Work instructions — Print each line from the start of the records below up through the line where "no window, code" is found, exactly as given.

Study material —
# # # # #
/-- The image words that the pass reads from clock `k` of the pass on, `n` clocks, through their code (R26): the clock
at which it meets a double-bit error, if any (R118). -/
def passReads (l : Loader) : Nat → Nat → State → Option Nat × State
  | _, 0, s => (none, s)
  | k, n + 1, s =>
    if k % 4 = 0 ∧ k < l.h ∧ regionOf (l.image + 64 + k) ≠ .flash then
      let r := readSram (l.image + 64 + k) s
      if r.dbl then (some (k + 1), r.s) else passReads l (k + 1) n r.s
    else passReads l (k + 1) n s

/-- Clocks of the pass that have passed. -/
def Loader.passed (l : Loader) (clk : Nat) : Nat :=
  min l.pass (min (l.eccBad.getD l.pass) (clk - (l.startClk + 512)))

/-- The first `n` bytes of a list of spans. -/
def spansUpTo : Nat → List (Nat × Nat) → List (Nat × Nat)
  | _, [] => []
  | n, (a, k) :: r => if n = 0 then [] else (a, min n k) :: spansUpTo (n - k) r

/-- The bytes that the copied sections have filled. -/
def copiedSpans (l : Loader) : Nat → List Section → List (Nat × Nat)
  | _, [] => []
  | off, x :: r =>
    if x.typ < 2 then
      let got := min x.len (l.copied + 64 - off)
      (if 0 < got then [(x.dest, got)] else []) ++ copiedSpans l (off + x.len) r
    else copiedSpans l off r

/-- Bytes outside the code SRAM window that a load has written: they are data SRAM bytes, and for the owner, which has
no window, code SRAM bytes too (R118, R145). -/
def dataWritten (l : Loader) : List (Nat × Nat) :=
  (copiedSpans l l.body l.sections ++ spansUpTo (l.zeroed l.copied) l.zeros).filter
    (fun x => l.win.2 = 0 || !spanIn codeBase codeSize x.1 x.2)

/-- What a clean-up covers: the whole code SRAM window and what the load had written (R118, R127, R145). -/
def Loader.wipe (l : Loader) : List (Nat × Nat) := l.win :: dataWritten l

/-- Bytes of a list of spans. -/
def spanBytes (l : List (Nat × Nat)) : Nat := l.foldl (fun n x => n + x.2) 0

/-- The clean-up starts, at 4 bytes a clock (R118, R127, R145). -/
def startCleanup (result : BitVec 8) (l : Loader) (s : State) : State :=
  { s with loader := some { l with
    phase := .cleanup (s.time.clk + spanBytes l.wipe / 4), wiped := 0, result := result } }

/-- Bytes that a clean-up which ends at a clock has written by another clock. -/
def Loader.wipedBy (l : Loader) (endClk clk : Nat) : Nat :=
  if endClk ≤ clk then spanBytes l.wipe else 4 * (clk + spanBytes l.wipe / 4 - endClk)

/-- The loader's reads and writes catch up with the clock. -/
def loaderAdvance (s : State) : State :=
  match s.loader with
  | some l =>
    match l.phase with
    | .loading =>
      let n := l.passed s.time.clk
      if l.copied < n then
        let (bad, s) := if l.eccBad.isSome then (l.eccBad, s) else passReads l l.copied (n - l.copied) s
        let n := min n (bad.getD n)
        loaderWrites l n { s with loader := some { l with copied := n, eccBad := bad } }
      else s
    | .cleanup e =>
      let n := l.wipedBy e s.time.clk
      if l.wiped < n then zeroPart l.wiped n l.wipe { s with loader := some { l with wiped := n } } else s
  | none => s

/-- One clock of the loader: its reads and writes, and after a REVOKE its stop, in the clock after (R116, R127). -/
def loaderClock (s : State) : State :=
  let s := loaderAdvance s
  match s.loader with
  | some l => if l.phase = .loading ∧ l.revoked = true then startCleanup stCap l s else s
  | none => s

/-- The digest of a spool (R113). -/
def spoolDigest (l : Loader) : List Byte :=
  sha256 (l.head ++ (l.sections.filter (fun x => x.typ == 3)).flatMap (fun x => x.data))

/-- Step 4 of Table 3.7 (R113, R117). -/
def spoolSigned (l : Loader) : Bool := edVerify l.pubkey (spoolDigest l) l.sig

/-- Step 5: each entry checked as BIND would check it for the tenant, and taken in order (R112, Table 3.7); the
first refusal decides. -/
def installAll (t : Tid) : List (Word × Word × Word) → State → Except (BitVec 8) State
  | [], s => .ok s
  | (a, b, c) :: r, s =>
    if zeroBits a 12 8 = false then .error stRange
    else
      let blk : BindBlock := ⟨a ||| (toWord t.val <<< 8), b, c⟩
      match bindDecide s t blk with
      | .error e => .error e
      | .ok k => installAll t r (installBinding k blk s)

/-- What a load that has run its clocks comes to: an error with its status, or the state with its bindings. -/
def loadOutcome (l : Loader) (t : Tid) (s : State) : Except (BitVec 8) State :=
  if l.eccBad.isSome then .error stEcc
  else if !spoolSigned l then .error stSig
  else installAll t l.binds s

/-- Clock at which a failure of a load shows: in the pass for ECC, after step 4 for the signature, else at C. -/
def failClk (l : Loader) (e : BitVec 8) : Nat :=
  if e = stEcc then l.startClk + 512 + l.eccBad.getD 0
  else if e = stSig then l.startClk + 512 + l.pass + 250000
  else l.startClk + l.clocks

/-- LDW cost of a word of an image (Table 2.3, R115). -/
def imageWordCost (s : State) (a : Nat) : Nat :=
  if inSpan flashBase flashSize a then
    (if s.level.cur = 0 then 1 else if s.level.cur = 1 then 4 else if s.level.cur = 2 then 10 else 20)
  else 1

/-- Words of an image read in order, stopping at a double-bit error in SRAM: the words, whether it stopped, how many
were read, and the counts (R115, R118). -/
def readImage : Nat → Nat → State → Words × Bool × Nat × State
  | _, 0, s => ([], false, 0, s)
  | a, n + 1, s =>
    let r := readSram a s
    if r.dbl then ([r.w], true, 1, r.s)
    else
      let (ws, b, k, s') := readImage (a + 4) n r.s
      (r.w :: ws, b, k + 1, s')

/-- A section lies in the tenant's window of its type (Table 3.6 step 5). -/
def sectInWindow (s : State) (t : Tid) (x : RawSect) : Bool :=
  match x.typ.toNat with
  | 0 => inCodeSram s t x.dest x.len
  | 1 => inData s t x.dest x.len
  | 2 => inData s t x.dest x.len
  | _ => inXip s t x.dest x.len

/-- Step 6 of Table 3.6: PUBKEY against TKEY, or against the owner key slots when TKEY is zero. -/
def tenantKeyOk (s : State) (t : Tid) (pub : List Byte) : Bool :=
  let tkey := bytesOfWords ((s.tenant t).record.toList.drop 16)
  let dig := sha256 pub
  if tkey.all (fun b => b == 0) then (keySlot s dig).isSome else tkey == dig

/-- The whole image lies in data SRAM or flash XIP, by its TOTAL (Table 3.6 step 1). -/
def imagePlaced (s : State) (a : Nat) : Bool :=
  let total := (memWord s.mem (a + 8)).toNat
  a % 4 == 0 && ((spanIn dataBase dataSize a 64 && spanIn dataBase dataSize a total) ||
    (spanIn flashBase flashSize a 64 && spanIn flashBase flashSize a total))

/-- SPOOL wd, wa (Table 3.6, R114, R115). -/
def execSpool (c : CoreId) (f : RForm) (s : State) : Out :=
  .next (specInstr c (.spool c f)
    { o2 := fun _ r s => tenantMod f.mod && unusedZero [f.rb] && imagePlaced s (r.rd f.ra).toNat
      o3 := fun t _ _ => t = 0
      waits := fun _ r s => if inSpan flashBase flashSize (r.rd f.ra).toNat then waitsFor .flash s else none
      failed := fun _ r s => inSpan flashBase flashSize (r.rd f.ra).toNat && s.hasFailed .flash
      body := fun _ _ r s =>
        let t := tenantOf f.mod
        let a := (r.rd f.ra).toNat
        if (s.tenant t).state ≠ .granted ∨ s.loader.isSome = true then .status stState s
        else
          let cost (n : Nat) := n * imageWordCost s a + 64
          let s := if inSpan flashBase flashSize a then flashTouch s else s
          let (hw, bad, n, s) := readImage a 16 s
          if bad then .status stEcc s (cost n)
          else
            let h := parseHeader hw
            if !(h.formOk && !h.owner && !h.fmode) then .status stRange s (cost 16)
            else
              let (tb, bad, n, s) := readImage (a + 64) h.tableWords s
              if bad then .status stEcc s (cost (16 + n))
              else
                let k := cost (16 + h.tableWords)
                let sects := parseSects h.nsect tb
                if !(layoutOk h sects && h.total % 4 == 0) then .status stRange s k
                else if !(sects.all (sectInWindow s t)) then .status stQuota s k
                else if !tenantKeyOk s t h.pubkey then .status stSig s k
                else
                  let l := mkLoader s (.tenant t) a h tb (codeWinOf ((s.tenant t).word 11))
                  let s := s.modTenant t (fun x => { x with state := .loading, loadclk := toWord l.clocks })
                  .val f.rd (toWord l.clocks) { s with loader := some l } k stPending } s)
# # # # #
Answer space —
/-- The image words that the pass reads from clock `k` of the pass on, `n` clocks, through their code (R26): the clock
at which it meets a double-bit error, if any (R118). -/
def passReads (l : Loader) : Nat → Nat → State → Option Nat × State
  | _, 0, s => (none, s)
  | k, n + 1, s =>
    if k % 4 = 0 ∧ k < l.h ∧ regionOf (l.image + 64 + k) ≠ .flash then
      let r := readSram (l.image + 64 + k) s
      if r.dbl then (some (k + 1), r.s) else passReads l (k + 1) n r.s
    else passReads l (k + 1) n s

/-- Clocks of the pass that have passed. -/
def Loader.passed (l : Loader) (clk : Nat) : Nat :=
  min l.pass (min (l.eccBad.getD l.pass) (clk - (l.startClk + 512)))

/-- The first `n` bytes of a list of spans. -/
def spansUpTo : Nat → List (Nat × Nat) → List (Nat × Nat)
  | _, [] => []
  | n, (a, k) :: r => if n = 0 then [] else (a, min n k) :: spansUpTo (n - k) r

/-- The bytes that the copied sections have filled. -/
def copiedSpans (l : Loader) : Nat → List Section → List (Nat × Nat)
  | _, [] => []
  | off, x :: r =>
    if x.typ < 2 then
      let got := min x.len (l.copied + 64 - off)
      (if 0 < got then [(x.dest, got)] else []) ++ copiedSpans l (off + x.len) r
    else copiedSpans l off r

/-- Bytes outside the code SRAM window that a load has written: they are data SRAM bytes, and for the owner, which has
no window, code SRAM bytes too (R118, R145). -/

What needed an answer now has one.